What about the high correlation between sudden infant death syndrome in months 3 and 5, when infants are given multiple shots on well-baby visits? The CDC looked at the results and even though 40 percent of the deaths were SIDS, with another 30 percent “unknown causes,” the CDC declared this insignificant. Is anyone looking at this? Insignificant when half the deaths are possibly related to SIDS?

And then there’s the research done by the Italian firm Corvelva which has found many foreign substances in the MMR vaccine. Only recently, Corvelva published an article indicating Glaxo-Kline’s MMR vaccine contains aborted male DNA. Is anyone in this country looking into these findings? Why should the medical community be surprised, much less belligerent, when parents ask questions about these kinds of reports?

I am relieved to see that there are increasingly more moderate voices joining the discussion. Samuel Freeman, a pediatrician, suggests understanding parental hesitancy to vaccinate varies from parent to parent.

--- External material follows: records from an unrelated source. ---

-- ==== Sys2Proof/Machine/Bits.lean ====
section
/-! DEFINITION. Bit fields, sign extension, byte order and small integer helpers (00_scope.md R6, R7). -/

namespace Sys2Proof

/-- Bits [lo + w - 1 : lo] of a natural number (R6). -/
def bitsOf (x lo w : Nat) : Nat := x / 2 ^ lo % 2 ^ w

/-- Bit `i` of a natural number. -/
def bitOf (x i : Nat) : Bool := x / 2 ^ i % 2 == 1

/-- `x` with bits [lo + w - 1 : lo] replaced by `v`. -/
def putBits (x lo w v : Nat) : Nat := x - bitsOf x lo w * 2 ^ lo + v % 2 ^ w * 2 ^ lo

/-- `x` read as a two's-complement number of `w` bits. -/
def sext (w x : Nat) : Int :=
  if x % 2 ^ w < 2 ^ (w - 1) then (x % 2 ^ w : Nat) else (x % 2 ^ w : Nat) - (2 ^ w : Nat)

/-- The `w`-bit two's-complement pattern of an integer. -/
def toBits (w : Nat) (i : Int) : Nat := (i % (2 ^ w : Nat)).toNat

/-- The value of a little-endian byte string (R7: byte 0 is the least significant). -/
def leNat : List Byte → Nat
  | [] => 0
  | b :: bs => b.toNat + 256 * leNat bs

/-- The `n`-byte little-endian string of a value (R7). -/
def leBytes : Nat → Nat → List Byte
  | 0, _ => []
  | n + 1, x => BitVec.ofNat 8 x :: leBytes n (x / 256)

/-- Bytes [off, off + n) of a byte string, read as 0 past its end. -/
def bytesAt (bs : List Byte) (off n : Nat) : List Byte :=
  ((bs.drop off).take n) ++ List.replicate (n - ((bs.drop off).take n).length) 0#8

/-- The little-endian value of bytes [off, off + n) of a byte string. -/
def leAt (bs : List Byte) (off n : Nat) : Nat := leNat ((bs.drop off).take n)

/-- A byte string padded with zeros, or cut, to `n` bytes. -/
def padTo (n : Nat) (bs : List Byte) : List Byte := bytesAt bs 0 n

/-- `bs` cut into pieces of `n` bytes, the last possibly shorter; `fuel` bounds the number of pieces. -/
def chunksOf (n : Nat) : Nat → List Byte → List (List Byte)
  | 0, _ => []
  | _, [] => []
  | fuel + 1, bs => bs.take n :: chunksOf n fuel (bs.drop n)

/-- Whether every byte is 0. -/
def allZero (bs : List Byte) : Bool := bs.all (fun b => b == 0#8)

/-- `x` clamped to the range `lo..hi`. -/
def clampNat (lo hi x : Nat) : Nat := if x < lo then lo else if hi < x then hi else x

/-- `x` clamped to the range `lo..hi` of integers. -/
def clampInt (lo hi x : Int) : Int := if x < lo then lo else if hi < x then hi else x

/-- Division rounded up. -/
def ceilDiv (a b : Nat) : Nat := (a + b - 1) / b

/-- A truth value as one bit. -/
def b2n (b : Bool) : Nat := if b then 1 else 0

/-- (a - b) mod m for naturals. -/
def subMod (a b m : Nat) : Nat := (a % m + (m - b % m)) % m

/-- Run `f` over 0 .. n - 1 in ascending order. -/
def forUpTo {α : Type} (n : Nat) (f : Nat → α → α) (x : α) : α :=
  (List.range n).foldl (fun acc i => f i acc) x

end Sys2Proof
end

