-- ==== Sys2Proof/Machine/Regs.lean ====
section
/-! DEFINITION. The BAR0 registers: one address function per register and one field descriptor per field, as the
register tables of the manual give them (offsets from each chapter's Registers section and R635, R636; fields from the
rule named), and the class table by which an offset is found (R634). Reserved fields are not listed: they read 0 and
ignore writes (R12). -/

namespace Sys2Proof.Machine

/-- The access codes of R10. -/
inductive Access where
  | ro | rw | wo | w1c | w1s | rws | lk
  deriving DecidableEq, Repr

/-- One register field: BAR0 offset of its register, lowest bit, width, access code and value after cold reset (R11). -/
structure Fld where
  addr : Nat
  lo : Nat
  width : Nat
  acc : Access
  reset : Nat
  deriving DecidableEq, Repr

/-- A register, or an array of equal registers at fixed strides, with its fields (their addr is 0 here). -/
structure RegClass where
  name : String
  base : Nat
  dims : List (Nat × Nat)
  fields : List Fld
  deriving DecidableEq, Repr

/-- Base of region `n`'s registers (R635). -/
def rgnBase (n : Nat) : Nat := 0x1000000 + n * 0x400000

/-- Base of logical block `b`'s registers (R636). -/
def blkBase (b : Nat) : Nat := 0x1100000 + b / 16 * 0x400000 + b % 16 * 0x10000

/-- Base of port `p`'s registers (R635). -/
def prtBase (p : Nat) : Nat := 0x200000 + p * 0x10000

/-- HUB_MODULE_STATUS (R34). -/
def HUB_MODULE_STATUS : Nat := 0x10
def HUB_MODULE_STATUS_region_fenced : Fld := ⟨HUB_MODULE_STATUS, 0, 4, .ro, 0⟩
def HUB_MODULE_STATUS_region_degraded : Fld := ⟨HUB_MODULE_STATUS, 4, 4, .ro, 0⟩
def HUB_MODULE_STATUS_acceptance_paused : Fld := ⟨HUB_MODULE_STATUS, 8, 1, .ro, 0⟩
def HUB_MODULE_STATUS_maintenance_mode : Fld := ⟨HUB_MODULE_STATUS, 9, 1, .ro, 1⟩
def HUB_MODULE_STATUS_hub_fault : Fld := ⟨HUB_MODULE_STATUS, 10, 1, .ro, 0⟩
def HUB_MODULE_STATUS_safety_veto : Fld := ⟨HUB_MODULE_STATUS, 11, 1, .w1c, 0⟩

/-- HUB_MAINT_CTL (R35). -/
def HUB_MAINT_CTL : Nat := 0x14
def HUB_MAINT_CTL_maint_req : Fld := ⟨HUB_MAINT_CTL, 0, 1, .rw, 0⟩
def HUB_MAINT_CTL_maint_pending : Fld := ⟨HUB_MAINT_CTL, 1, 1, .ro, 0⟩

/-- RGN_STATUS (R36). -/
def RGN_STATUS (n : Nat) : Nat := rgnBase n
def RGN_STATUS_running (n : Nat) : Fld := ⟨(RGN_STATUS n), 0, 1, .ro, 0⟩
def RGN_STATUS_fenced (n : Nat) : Fld := ⟨(RGN_STATUS n), 1, 1, .ro, 0⟩
def RGN_STATUS_degraded (n : Nat) : Fld := ⟨(RGN_STATUS n), 2, 1, .ro, 0⟩
def RGN_STATUS_spare_used (n : Nat) : Fld := ⟨(RGN_STATUS n), 3, 1, .ro, 0⟩
def RGN_STATUS_quarantined_count (n : Nat) : Fld := ⟨(RGN_STATUS n), 4, 4, .ro, 0⟩
def RGN_STATUS_block_error_count (n : Nat) : Fld := ⟨(RGN_STATUS n), 8, 8, .ro, 0⟩

/-- RGN_BLOCK_MAP (R37). -/
def RGN_BLOCK_MAP (n k : Nat) : Nat := rgnBase n + 0x10 + k * 4
def RGN_BLOCK_MAP_phys_0 (n k : Nat) : Fld := ⟨(RGN_BLOCK_MAP n k), 0, 5, .ro, 0⟩
def RGN_BLOCK_MAP_absent_0 (n k : Nat) : Fld := ⟨(RGN_BLOCK_MAP n k), 7, 1, .ro, 0⟩
def RGN_BLOCK_MAP_phys_1 (n k : Nat) : Fld := ⟨(RGN_BLOCK_MAP n k), 8, 5, .ro, 0⟩
def RGN_BLOCK_MAP_absent_1 (n k : Nat) : Fld := ⟨(RGN_BLOCK_MAP n k), 15, 1, .ro, 0⟩
def RGN_BLOCK_MAP_phys_2 (n k : Nat) : Fld := ⟨(RGN_BLOCK_MAP n k), 16, 5, .ro, 0⟩
def RGN_BLOCK_MAP_absent_2 (n k : Nat) : Fld := ⟨(RGN_BLOCK_MAP n k), 23, 1, .ro, 0⟩
def RGN_BLOCK_MAP_phys_3 (n k : Nat) : Fld := ⟨(RGN_BLOCK_MAP n k), 24, 5, .ro, 0⟩
def RGN_BLOCK_MAP_absent_3 (n k : Nat) : Fld := ⟨(RGN_BLOCK_MAP n k), 31, 1, .ro, 0⟩
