/-- What a pan row carries beside its words (R132, R161, R162, R603): width tag, sticky flags, residue, bound and cost. -/
structure PanRow where
  w16 : Bool
  nonfinite : Bool
  overflow : Bool
  inexact : Bool
  parityErr : Bool
  unverified : Bool
  residue : Nat
  bound : Nat
  cost : Nat
  deriving DecidableEq, Repr

/-- A pan row at cold reset and block reset (R133). -/
def PanRow.zero : PanRow := ⟨false, false, false, false, false, false, 0, 0, 0⟩

/-- An armed Gram tap (R220). -/
structure Tap where
  clear : Bool
  keep : Bool
  interval : Nat
  phase : Nat
  slot : Nat
  rowBase : Nat
  keepAddr : Nat
  deriving DecidableEq, Repr

/-- A row in the sample queue (R223, R224): its slot, whether the slot is cleared first, and its 128 bf16 codes. -/
structure Sample where
  slot : Nat
  clear : Bool
  row : List Nat
  deriving DecidableEq, Repr

/-- An instruction that waits for its replay (R119) or for the row test (R120): context, launch entry, instruction, first row to
stream again, and the index after its last sampled row (R232). -/
structure Replay where
  ctx : Nat
  entry : Nat
  word : Nat
  fromRow : Nat
  sampled : Nat
  deriving DecidableEq, Repr

/-- A tile-window access that waits for its rows (R153): offset, length, the data of a write, and the descriptor that makes it, if one does. -/
structure WinAccess where
  off : Nat
  len : Nat
  data : Option (List Byte)
  entry : Option Nat
  deriving DecidableEq, Repr

/-- A drain that has issued and waits for the count of its tie group (R114): context, launch entry, instruction, and the deckle mask it
latched (R112): the column keep map and the row runs (start, count). -/
structure DrainWait where
  ctx : Nat
  entry : Nat
  word : Nat
  keep : Nat
  runs : List (Nat × Nat)
  deriving DecidableEq, Repr

/-- An instruction in the fabric queue of a block (R215): context, launch entry, instruction. -/
structure FabJob where
  ctx : Nat
  entry : Nat
  word : Nat
  deriving DecidableEq, Repr

/-- The stationary tile that a context keeps (R97 stat_keep): format code, whether it was loaded transposed, and its bytes as read from
the vat, by offset. -/
structure KeptTile where
  fmt : Nat
  trans : Bool
  bytes : SMap Byte
  deriving DecidableEq, Repr

/-- A logical block (R97 to R245) beside its pan, stat pan, lanes and registers. -/
structure BlockUnit where
  tiles : SMap KeptTile
  taps : SMap Tap
  samples : List Sample
  verifyCount : Nat
  replay : Option Replay
  rowTest : Option Replay
  reinit : Bool
  drains : List DrainWait
  winWait : List WinAccess
  planes : SMap (List Byte)
  dbgPending : Bool
  current : Nat
  lastBg : Nat
  tieRows : SMap (Nat × Nat)
  fabQ : List FabJob
  deriving DecidableEq, Repr

def BlockUnit.zero : BlockUnit := ⟨[], [], [], 0, none, none, false, [], [], [], false, 0, 3, [], []⟩

def KeptTile.none : KeptTile := ⟨0, false, []⟩
def Tap.none : Tap := ⟨false, false, 0, 0, 0, 0, 0⟩

/-- A block program that runs, or waits to run, in a context of a block (R467, R121): its descriptor, place and length, the next
instruction, what has been counted, the first instruction of the current program step, the tie counts at that point, and the tie groups whose
count the step has changed since (R151). `token` is the watch that a SYN_WAIT waits for; `touched` says the current step has issued an instruction. -/
structure Launch where
  entry : Nat
  block : Nat
  ctx : Nat
  addr : Nat
  len : Nat
  stepNo : Nat
  pc : Nat
  issued : Nat
  reruns : Nat
  stepPc : Nat
  ties : List Nat
  tied : List Nat
  replayed : Bool
  retried : Bool
  token : Option Nat
  deriving DecidableEq, Repr

/-- What the device configuration fields hold (R592). -/
structure DevCfg where
  seed : DWord
  shAddr : Nat
  shCount : Nat
  chip : Nat
  bootLock : Bool
  deriving DecidableEq, Repr

/-- What a started descriptor is doing (R463): which kind it is, whether it has completed, and its job. Jobs of kinds that act in one
command are `plain`. `phase` is 0 until the kind's command has begun it. -/
structure Work where
  kind : Nat
  ring : Nat
  done : Bool
  phase : Nat
  deriving DecidableEq, Repr

def Work.none : Work := ⟨0, 0, true, 0⟩

/-- A descriptor that waits for a watch (R424, R425): a WAIT, or a RING_STEP for its free counter. -/
structure WaitJob where
  token : Nat
  chip : Nat
  watch : Watch
  deriving DecidableEq, Repr

/-- A cell of a harvest window (R359): its internal accumulator (the pattern, in fp32 mode), the non-finite mark, and whether it became
infinite by adding finite values. -/
structure HCell where
  acc : Int
  mark : Bool
  ovf : Bool
  deriving DecidableEq, Repr

def HCell.zero : HCell := ⟨0, false, false⟩

/-- A contribution to a window as it lands (R362, R363): contributor, stream, tag, landed mark; its gap and the port of its last cell (R85,
R86). -/
structure WinXfer where
  chip : Nat
  stream : Nat
  tag : Nat
  mark : Nat
  included : Bool
  late : Bool
  done : Bool
  reject : Bool
  gap : Nat
  moved : Bool
  port : Nat
  queued : Bool
  deriving DecidableEq, Repr

/-- A harvest window (R358 to R369): state 0 FREE, 1 OPEN, 2 CLOSING, 3 TRAIL; the HARVEST that opened it; the anchors of its main cells and
of its carry set; and the contributions of its step and the step before. -/
structure Window where
  state : Nat
  step : Nat
  entry : Nat
  mode : Nat
  normAcc : Bool
  carry : Bool
  epoch : Nat
  tensor : Nat
  anchor : Int
  sluice : Nat
  strict : Bool
  closeTide : Nat
  early : Bool
  torn : Bool
  off : Nat
  elems : Nat
  hasCarry : Bool
  carryAnchor : Int
  carryTensor : Nat
  carryEpoch : Nat
  rejected : Nat
  shed : Bool
  xfers : List WinXfer
  deriving DecidableEq, Repr

def Window.zero : Window :=
  ⟨0, 0, 0, 0, false, false, 0, 0, 0, 0, false, 0, false, false, 0, 0, false, 0, 0, 0, 0, false, []⟩

/-- What a module gathers for the norm contribution of a step (R373, R374): the exact sum of squares in units of 2^−298, the indications, the
amax bytes by record index, whether a window of the step was lost (R387), and whether the step has been marked under R400 and under R401. -/
structure NormAcc where
  step : Nat
  sum : Nat
  nonfinite : Bool
  overflow : Bool
  probe : Bool
  lost : Bool
  amax : SMap Nat
  strict : Bool
  poisoned : Bool
  deriving DecidableEq, Repr

def NormAcc.zero : NormAcc := ⟨0, 0, false, false, false, false, [], false, false⟩

/-- The verdict of a step (R332 to R337): `phase` is 0 before the norm record has landed, 1 with a local verdict, 2 in the window of frame V
to V + W, 3 confirmed, at tide `conf`. `ports` are the verdict ports whose cell of frame V has not come; they and the window are latched at the
start of frame V. -/
structure Verdict where
  step : Nat
  domain : Nat
  bound : Bool
  vtide : Nat
  phase : Nat
  record : List Byte
  clip : Nat
  ceil : Nat
  code : Nat
  reason : Nat
  factor : Nat
  norm : Nat
  digest : Nat
  origin : Nat
  fromPort : Nat
  window : Nat
  ports : List Nat
  byQuery : Bool
  conf : Nat
  latched : Bool
  deriving DecidableEq, Repr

…efforts will not amount to much unless they go the way of true engagement, on a human scale. I’m talking about asking simple questions nonjudgmentally, opening spaces for conversation, moving out of our defensive crouches and relinquishing some of our received ideas.

Samuel Freeman
“I’m a Pediatrician. Here’s What I’ve Learned
About Why People Don’t Trust Vaccines.”
Huffpost, 4/16/2019.

 

We are finding more and more the human body is an amazing, extremely complex chemistry. With complexity, any small change brings about surprises no one anticipates. Some parents may refuse to vaccinate their children for reasons physicians believe are wrong, or misunderstood, or because parents are just plain mistrusting of the CDC. In truth, I don’t blame parents for their hesitation. I see chaos in the flu arena every year. But no one, the CDC included, can declare that there are no bad outcomes from these vaccinations they approve. The CDC has examined the many correspondences between vaccinations and numerous bad outcomes of all kinds in children and simply declared there is no relationship even when half the SIDS deaths occurred after third and fifth month vaccinations. Even though studies have shown that the fewer the vaccinations, the lower the SIDS rate. Those loudly bad-mouthing anti-vaxxers aren’t admitting, much less solving, the problems that have clearly been associated with vaccines. I listed a few issues here, but there are many.

Drop the autism mantra, stop ignoring the real questions, and avoid treating people like cattle. Quit trying to bully parents into vaccinating their children. Instead, address the problems with vaccinations that are abundantly covered in the literature instead of shooting the messenger.